Earnings have been much better for large-cap stocks lately

Source: Jefferies

The latest government report showed U.S. economic growth of 3 percent in the second quarter, the fastest annualized rate in more than two years. However, other reports, such as retail sales and nonfarm payrolls, have been soft. Billionaire Warren Buffett said in a CNBC interview in late August that the economic growth rate feels more like 2 percent than 3 percent.

If the economy did grow at 3 percent, "we think small-cap earnings would be up double digits," the Jefferies analysts said. "The large difference can't last too long in our opinion, and thus the issue is whether or not large [cap earnings growth] gets worse or small gets better."

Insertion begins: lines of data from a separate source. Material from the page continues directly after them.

-- ==== Sys2Proof/Decode.lean ====
section
/-! DEFINITION. Decoding (R60 to R101, R475 to R478) and encoding of instruction words. Total on any 96 bits: a word that is
no instruction is refused by name. -/
namespace Sys2Proof

/-- Why a word is no instruction. Each raises ILLEGAL_OP at the pod (R84, R475). -/
inductive DecodeError
  /-- The opcode map does not assign the opcode (R84). -/
  | unassigned
  /-- seta or setb holds 12 to 14 (R64, R84). -/
  | reservedHint
  /-- A rule of the form is broken: modifier, form flag, scope, atom, size (R67, R69, R73, R83). -/
  | reservedForm
  /-- A field of the opcode holds a reserved value or a non-zero must-be-zero bit (R84). -/
  | reservedField
  /-- A legacy word with no mapping (R475). -/
  | noMapping
deriving DecidableEq, Repr

/-! ## Fields of a word -/


/-- Opcode (R64). -/
def IWord.op (w : IWord) : BitVec 10 := w.extractLsb' 86 10

/-- Guard and hints (R64). -/
def IWord.head (w : IWord) : Head where
  neg  := w.getLsbD 85
  pred := w.extractLsb' 81 4
  wait := w.extractLsb' 8 12
  seta := w.extractLsb' 4 4
  setb := w.extractLsb' 0 4

/-- Form R (R68). -/
def IWord.formR (w : IWord) : FormR where
  dst   := w.extractLsb' 71 10
  a     := w.extractLsb' 61 10
  b     := w.extractLsb' 51 10
  c     := w.extractLsb' 41 10
  smod  := w.extractLsb' 29 12
  mtgt  := w.extractLsb' 27 2
  flags := w.extractLsb' 20 7

/-- Form I (R71). -/
def IWord.formI (w : IWord) : FormI where
  dst    := w.extractLsb' 71 10
  a      := w.extractLsb' 61 10
  imm    := w.extractLsb' 29 32
  interp := w.extractLsb' 27 2
  flags  := w.extractLsb' 20 7

/-- The form that flag [26] selects (R67). -/
def IWord.formRI (w : IWord) : FormRI := if w.getLsbD 26 then .i (IWord.formI w) else .r (IWord.formR w)

/-- Form M (R73). -/
def IWord.formM (w : IWord) : FormM where
  data   := w.extractLsb' 71 10
  base   := w.extractLsb' 61 10
  index  := w.extractLsb' 51 10
  offset := w.extractLsb' 37 14
  scope  := w.extractLsb' 34 3
  order  := w.extractLsb' 32 2
  atom   := w.extractLsb' 30 2
  size   := w.extractLsb' 27 3
  hint   := w.extractLsb' 25 2
  nf     := w.getLsbD 24
  typed  := w.getLsbD 23
  rsv    := w.extractLsb' 20 3

/-- Form Q (R76). -/
def IWord.formQ (w : IWord) : FormQ where
  dst   := w.extractLsb' 71 10
  a     := w.extractLsb' 61 10
  b     := w.extractLsb' 51 10
  c     := w.extractLsb' 41 10
  desc  := w.extractLsb' 29 12
  flags := w.extractLsb' 20 9

/-- Form B (R77). -/
def IWord.formB (w : IWord) : FormB where
  link  := w.extractLsb' 71 10
  a     := w.extractLsb' 61 10
  boff  := w.extractLsb' 29 32
  flags := w.extractLsb' 20 9

/-! ## Assembling a word -/

/-- Places the opcode, the guard and the hints around the 61 bits of a form (R64). -/
def encWord (op : BitVec 10) (h : Head) (body : BitVec 61) : IWord :=
  op ++ BitVec.ofBool h.neg ++ h.pred ++ body ++ h.wait ++ h.seta ++ h.setb

/-- A word of form R. -/
def encR (op : BitVec 10) (h : Head) (f : FormR) : IWord :=
  encWord op h (f.dst ++ f.a ++ f.b ++ f.c ++ f.smod ++ f.mtgt ++ f.flags)

/-- A word of form I. -/
def encI (op : BitVec 10) (h : Head) (f : FormI) : IWord :=
  encWord op h (f.dst ++ f.a ++ f.imm ++ f.interp ++ f.flags)

/-- A word of an R/I opcode. -/
def encRI (op : BitVec 10) (h : Head) : FormRI → IWord
  | .r f => encR op h f
  | .i f => encI op h f

/-- A word of form M. -/
def encM (op : BitVec 10) (h : Head) (f : FormM) : IWord :=
  encWord op h (f.data ++ f.base ++ f.index ++ f.offset ++ f.scope ++ f.order ++ f.atom ++ f.size ++ f.hint ++
    BitVec.ofBool f.nf ++ BitVec.ofBool f.typed ++ f.rsv)

/-- A word of form Q. -/
def encQ (op : BitVec 10) (h : Head) (f : FormQ) : IWord :=
  encWord op h (f.dst ++ f.a ++ f.b ++ f.c ++ f.desc ++ f.flags)

/-- A word of form B. -/
def encB (op : BitVec 10) (h : Head) (f : FormB) : IWord :=
  encWord op h (f.link ++ f.a ++ f.boff ++ f.flags)

/-! ## Reserved values of the opcodes -/

/-- Whether an operand code names a k register (R78). -/
def codeIsK (c : Code) : Bool := 640 ≤ c.toNat && c.toNat < 704

/-- Unused fields of form R are 0 and flags lie inside the mask (R69). -/
def FormR.uses (f : FormR) (d a b c : Bool) (m : BitVec 7) : Bool :=
  (d || f.dst == 0) && (a || f.a == 0) && (b || f.b == 0) && (c || f.c == 0) && f.flags &&& ~~~m == 0

/-- Unused fields of form I are 0, flags lie inside the mask, the interpretation is permitted (R69, R71). -/
def FormI.uses (f : FormI) (d a : Bool) (m : BitVec 7) (interps : List (BitVec 2)) : Bool :=
  (d || f.dst == 0) && (a || f.a == 0) && f.flags &&& ~~~m == 0 && interps.contains f.interp

/-- The same for an R/I opcode; the immediate stands in place of B (R71). -/
def FormRI.uses (f : FormRI) (d a b c : Bool) (m : BitVec 7) (interps : List (BitVec 2)) : Bool :=
  match f with
  | .r f => f.uses d a b c m
  | .i f => f.uses d a (m ||| 0x40) interps

/-- Unused fields of form Q are 0, descriptor and flags lie inside their masks (R69, R76). -/
def FormQ.uses (f : FormQ) (d a b c : Bool) (dm : BitVec 12) (fm : BitVec 9) : Bool :=
  (d || f.dst == 0) && (a || f.a == 0) && (b || f.b == 0) && (c || f.c == 0) && f.desc &&& ~~~dm == 0 &&
    f.flags &&& ~~~fm == 0
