/-! ## Capability masks (R464, R466) -/

/-- CAPM of a core: the fuses until the MC writes it (R466). -/
def State.capmOf (s : State) (core : Nat) : BitVec 256 :=
  match s.capm.find? fun x => x.1 = core with
  | some x => x.2
  | none => Config.fenceFuses core

/-! ## Event counters (R511) -/

/-- Adds one event to the counters of a core that select it (R511). -/
def State.countEvent (s : State) (core code : Nat) : State :=
  (List.range 8).foldl (fun s i =>
    if (s.esel.get (core * 8 + i)).toNat = code then
      { s with ecnt := s.ecnt.set (core * 8 + i) (s.ecnt.get (core * 8 + i) + 1) } else s) s

/-! ## Registers -/

/-- v register `r` of thread `t` (R102). -/
def Pod.rdV (p : Pod) (t r : Nat) : Word := p.v.get (t * 1024 + r)

/-- Writes v register `r` of thread `t`, leaving its tag. -/
def Pod.wrV (p : Pod) (t r : Nat) (x : Word) : Pod :=
  { p with v := p.v.set (t * 1024 + r) x, bad := p.bad.filter (· != t * 1024 + r) }

/-- The tag of a register (R105). -/
def Pod.tagOf (p : Pod) (r : Nat) : BitVec 5 := p.tags.get r

/-- Sets the tag of `n` registers from `r` (R107). -/
def Pod.wrTags (p : Pod) (tag : BitVec 5) (r : Nat) : Nat → Pod
  | 0 => p
  | n + 1 => { p.wrTags tag r n with tags := (p.wrTags tag r n).tags.set (r + n) tag }

/-- `n` registers from `r` of thread `t` as one number, the lowest register in the low bits (R104). -/
def Pod.rdRun (p : Pod) (t r : Nat) : Nat → Nat
  | 0 => 0
  | n + 1 => (p.rdV t r).toNat + 2 ^ 32 * p.rdRun t (r + 1) n

/-- Writes `n` registers from `r` of thread `t` from one number (R104). -/
def Pod.wrRun (p : Pod) (t r : Nat) : Nat → Nat → Pod
  | 0, _ => p
  | n + 1, x => (p.wrV t r (BitVec.ofNat 32 x)).wrRun t (r + 1) n (x / 2 ^ 32)

/-- k register `r`: the trap bank in place of k60 to k63 at trap level (R264). -/
def Pod.rdK (p : Pod) (r : Nat) : Word := if p.trapLevel && decide (60 ≤ r) then p.bank.get (r - 60) else p.k.get r

/-- Writes a k register (R110, R264). -/
def Pod.wrK (p : Pod) (r : Nat) (x : Word) : Pod :=
  if p.trapLevel && decide (60 ≤ r) then { p with bank := p.bank.set (r - 60) x }
  else { p with k := p.k.set r x, bad := p.bad.filter (· != 2 ^ 20 + r) }

/-- `n` k registers from `r` as one number. -/
def Pod.rdKRun (p : Pod) (r : Nat) : Nat → Nat
  | 0 => 0
  | n + 1 => (p.rdK r).toNat + 2 ^ 32 * p.rdKRun (r + 1) n

/-- Writes `n` k registers from `r` from one number. -/
def Pod.wrKRun (p : Pod) (r : Nat) : Nat → Nat → Pod
  | 0, _ => p
  | n + 1, x => (p.wrK r (BitVec.ofNat 32 x)).wrKRun (r + 1) n (x / 2 ^ 32)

Global growth behind the divergence?

Major U.S. stock indexes hit record highs Monday, while the small-cap index traded about three-fourths of a percent below its record, set on July 25.

Large-cap stocks are "over-earning thanks to the weaker dollar and better global growth and the fact that the U.S. economy is not as strong as the GDP number implies," the analysts said. "Single-digit earnings growth does not support where multiples are today."

Small-cap stocks tend to focus more on the domestic U.S. market, and many analysts had expected the stocks to benefit the most under the Trump administration from tax reform and the strong U.S. dollar. But new legislation on taxes has stalled, while the U.S. dollar index has dropped to its lowest in more than two years.

President Donald Trump predicted his policies would result in growth of 3 percent or more, despite many economists' doubts.

The Atlanta Fed's GDPNow model forecasts growth of just 2.2 percent for the third quarter.